Like the wind, a new pair of brews have just blown into town. These latest come from an environmentally friendly brewery that operates off wind power. Dave's BrewFarm, based in the St. Croix County community of Wilson, brews a golden lager named Select and a Belgian strong ale it calls Matacabras, or "goat killer" -- a reference to the legendary north wind in Spain that's so strong it is famed for killing goats.
Since last August, owner, brewer and business namesake David Anderson has been making test batches of beer at his farmstead brewery near Wilson, roughly halfway between Eau Claire and St. Paul. His early experimental brews have been the subject of significant online chatter by Madison beer fans, but until now it has been more of a virtual "buzz" than a real one -- with one exception, when Anderson breezed into the inaugural Isthmus Beer & Cheese Festival last January.
Anderson, 45, grew up not far from his rural Wisconsin farmstead brewery, in Minneapolis suburb of St. Louis Park, Minn. He chose the small village of Wilson, population about 180, after what he calls "eight months of looking at dirt" until finally finding a place that spoke to him. Anderson says the 35-acre farm appealed to him for its rural beauty and because as soon as he set foot on the property, he knew it would be great for wind-generated power.
Not long after closing on the property in 2008, he built a 2,200-square-foot brewery, and on top of that, 1,500 square feet of living space. That's right, he and wife, Pamela Dixon, actually live above the brewery, which gives special meaning to the term "brew house." On brew days, as the house fills with the aroma of wort, "it smells like victory," says Anderson.
Before they could move in, they needed to obtain a federal exemption from the Alcohol and Tobacco Tax and Trade Bureau (TTB), which oversees regulations (dating from the 1950s) that prohibit a commercial brewery being located in a home or houseboat. The houseboat wasn't the issue for Anderson; however he did have to install specific walls and doors that clearly separate his living space from the brew house. He says the only other brewery that he knows that has such an exemption is the New Belgium Brewery of Fort Collins, Colo., which makes the well-known Fat Tire.
By February 2009, Anderson had installed a 120-foot tower with a 20-kilowatt wind generator to supply electricity to the house and brewery, and any excess power to Xcel Energy. This past February, despite the cold winter in Wilson, the total electric bill for the brewery and home was just 81 cents. At that rate, Anderson expects the windmill to pay for itself in about 10 years.
BrewFarm's Matacabras and Select are the only commercial brews that Anderson has released so far. Both just appeared in Madison, and local stores have had a tough time keeping it on the shelves.
Matacabras is a beer that doesn't fit neatly within the common beer styles, and is best described as a strong ale, due to its 8% ABV. It's made with a strain of Belgian Trappist yeast, rye malt and brown sugar, along with Millennium, Perle and Amarillo hops. All of that combines for distinctive body and spiciness.
Matacabras reflects Anderson's overall approach to brewing. He likes to start with a strain of yeast and then create the environment with different malts so the yeast can actually craft the beer.
Anderson's BrewFarm Select is a golden lager packaged in 12-packs of aluminum cans. Select has a bright golden color, malty body and crisp, light, bitter dryness from Perle and Cluster hops. It offers a hint of warmth from its 5% ABV. "BrewFarm Select may look like an industrial big-brewery lager," Anderson jokes, "but it's a beer that consistently exceeds expectations."
A seven-barrel brewing system allows Anderson to develop recipes before scaling up to full commercial production. Matacabras is bottled by Sand Creek Brewing of Black River Falls and it sells for about $9-$11 a six-pack.
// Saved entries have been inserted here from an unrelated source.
-- ==== Sys2Proof/Machine/Bytes.lean ====
section
/-! DEFINITION. Byte sequences, the four field primitives and the serial fields (spec 00_scope.md R18 to R20,
20_memory.md R71 to R75, R88). -/

namespace Sys2Proof

/-- Byte `i` of a sequence (R19). Every read a rule makes is guarded by a length test (R75), so the default stands for
no byte of the spec. -/
def byteAt (s : List Byte) (i : Nat) : Byte := s.getD i 0

/-- `s[a:b]`, the bytes `a` to `b - 1` (R19). -/
def slice (s : List Byte) (a b : Nat) : List Byte := (s.drop a).take (b - a)

/-- `hi * 256 + lo` (R20, R292). -/
def joinBytes (hi lo : Byte) : U16 := BitVec.ofNat 16 (hi.toNat * 256 + lo.toNat)

/-- `v >> 8` (R20, R292). -/
def highByte (v : U16) : Byte := (v >>> 8).setWidth 8

/-- `v & 0xFF` (R20, R292). -/
def lowByte (v : U16) : Byte := (v &&& 0xFF).setWidth 8

/-- `be16(s, i)`: the high byte at the lower index (R20, R71). -/
def be16 (s : List Byte) (i : Nat) : U16 := joinBytes (byteAt s i) (byteAt s (i + 1))

/-- `le16(s, i)`: the low byte at the lower index (R20, R72). -/
def le16 (s : List Byte) (i : Nat) : U16 := joinBytes (byteAt s (i + 1)) (byteAt s i)

/-- `put_be16(v) = [v >> 8, v & 0xFF]` (R20). -/
def putBe16 (v : U16) : List Byte := [highByte v, lowByte v]

/-- `put_le16(v) = [v & 0xFF, v >> 8]` (R20). -/
def putLe16 (v : U16) : List Byte := [lowByte v, highByte v]

/-- The u16 read of a framing: big-endian in Standard frames, little-endian in Proprietary ones (R71, R72). -/
def get16 : Framing → List Byte → Nat → U16
  | .std, s, i => be16 s i
  | .lxp _, s, i => le16 s i

/-- The u16 write of a framing (R71, R72). -/
def put16 : Framing → U16 → List Byte
  | .std, v => putBe16 v
  | .lxp _, v => putLe16 v

/-- The header length `H` of a Proprietary frame (R12, R107). -/
def SerialMode.headerBytes : SerialMode → Nat
  | .both => 22
  | .deviceOnly => 12
  | .bridgeOnly => 12

/-- `Hd`: 2 for the Standard framing, `H` for the Proprietary one (R263). -/
def headerLength : Framing → Nat
  | .std => 2
  | .lxp m => m.headerBytes

/-- The ten bytes of a serial in wire order (R47, R72). -/
def serialBytes (s : Serial) : List Byte := [s.b0, s.b1, s.b2, s.b3, s.b4, s.b5, s.b6, s.b7, s.b8, s.b9]

/-- The serial whose bytes are the first ten of a sequence (R229). -/
def serialOf (l : List Byte) : Serial :=
  ⟨byteAt l 0, byteAt l 1, byteAt l 2, byteAt l 3, byteAt l 4,
   byteAt l 5, byteAt l 6, byteAt l 7, byteAt l 8, byteAt l 9⟩

/-- Ten equal bytes: the sentinel (0x30) and the cleared serial (0x00) (R48, R54). -/
def serialFill (b : Byte) : Serial := ⟨b, b, b, b, b, b, b, b, b, b⟩

/-- One byte of a serial register as the host reads it (R55). -/
def serialGet (s : Serial) (i : Nat) : Byte := byteAt (serialBytes s) i

/-- A serial register after a host write of its byte `i` (R55). -/
def serialSet (s : Serial) (i : Nat) (v : Byte) : Serial := serialOf ((serialBytes s).set i v)

/-- The sentinel serial "0000000000": ten bytes 0x30 (R25, R32). -/
def sentinelSerial : Serial := serialFill 0x30

/-- The serial result registers when there is nothing to report: ten zero bytes (R48). -/
def zeroSerial : Serial := serialFill 0x00

/-- `is_sentinel(s)` (R221): defined for test benches, evaluated by no command. -/
def isSentinel (s : Serial) : Bool := (serialBytes s).all (fun b => b == 0x30)

/-- The serial fields of a Proprietary header in wire order, the bridge before the device (R107). -/
def headerSerialBytes : HeaderSerials → List Byte
  | .both b d => serialBytes b ++ serialBytes d
  | .device d => serialBytes d
  | .bridge b => serialBytes b

/-- The serial fields the strap selects from the operands BSER and DSER (R220). -/
def selectSerials : SerialMode → Serial → Serial → HeaderSerials
  | .both, b, d => .both b d
  | .deviceOnly, _, d => .device d
  | .bridgeOnly, b, _ => .bridge b

/-- The serial fields of a received header (R229). -/
def readSerials (m : SerialMode) (buf : List Byte) : HeaderSerials :=
  match m with
  | .both => .both (serialOf (slice buf 2 12)) (serialOf (slice buf 12 22))
  | .deviceOnly => .device (serialOf (slice buf 2 12))
  | .bridgeOnly => .bridge (serialOf (slice buf 2 12))

/-- What RBSER reports of a header: ten zero bytes where it has no bridge serial (R48). -/
def HeaderSerials.reportedBridge : HeaderSerials → Serial
  | .both b _ => b
  | .device _ => zeroSerial
  | .bridge b => b

/-- What RDSER reports of a header: ten zero bytes where it has no device serial (R48). -/
def HeaderSerials.reportedDevice : HeaderSerials → Serial
  | .both _ d => d
  | .device d => d
  | .bridge _ => zeroSerial

/-- `values` of a data segment read from its front, an odd last byte belonging to no value (R194, R233). -/
def valuesOf (fr : Framing) : List Byte → List U16
  | a :: b :: rest => get16 fr [a, b] 0 :: valuesOf fr rest
  | _ => []

end Sys2Proof
end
Cans of BrewFarm Select are packaged in 12-packs by the Stevens Point Brewery, and they sell for around $13-$14. Such contracting allows Anderson to ramp up production and maintain consistent presence on shelves in Madison, which he describes as "a very good market for specialty beer."
Eventually Anderson plans to produce draught beer and 750 ml bottles of seasonal brews at the BrewFarm.
What else is blowing in the wind for Anderson? The lineup of what he calls his wind series of brews includes a Weizen Doppelbock called Kotura, which is a term for Lord of the Wind. He is also working on a sweet stout called Mocha Diablo, which is made with additions of three different hot peppers. A diablo wind is a hot, dry offshore California wind from the northwest. And Harukaze, which in Japanese means spring wind, is based on the ancient beer style called gruit that, instead of hops, has spices like white pepper, ginger, cardamom, rose hips, and heather tips.
Anderson has the type of brewery license for his BrewFarm that allows for a tasting room. When he's not attending brew festivals, he's open on weekends for visitors and tours. If you travel there, call ahead for hours: 612-432-8130; 2470 Wilson St., Wilson. Dave's BrewFarm is one brewery to watch -- and one that shouldn't be blown off!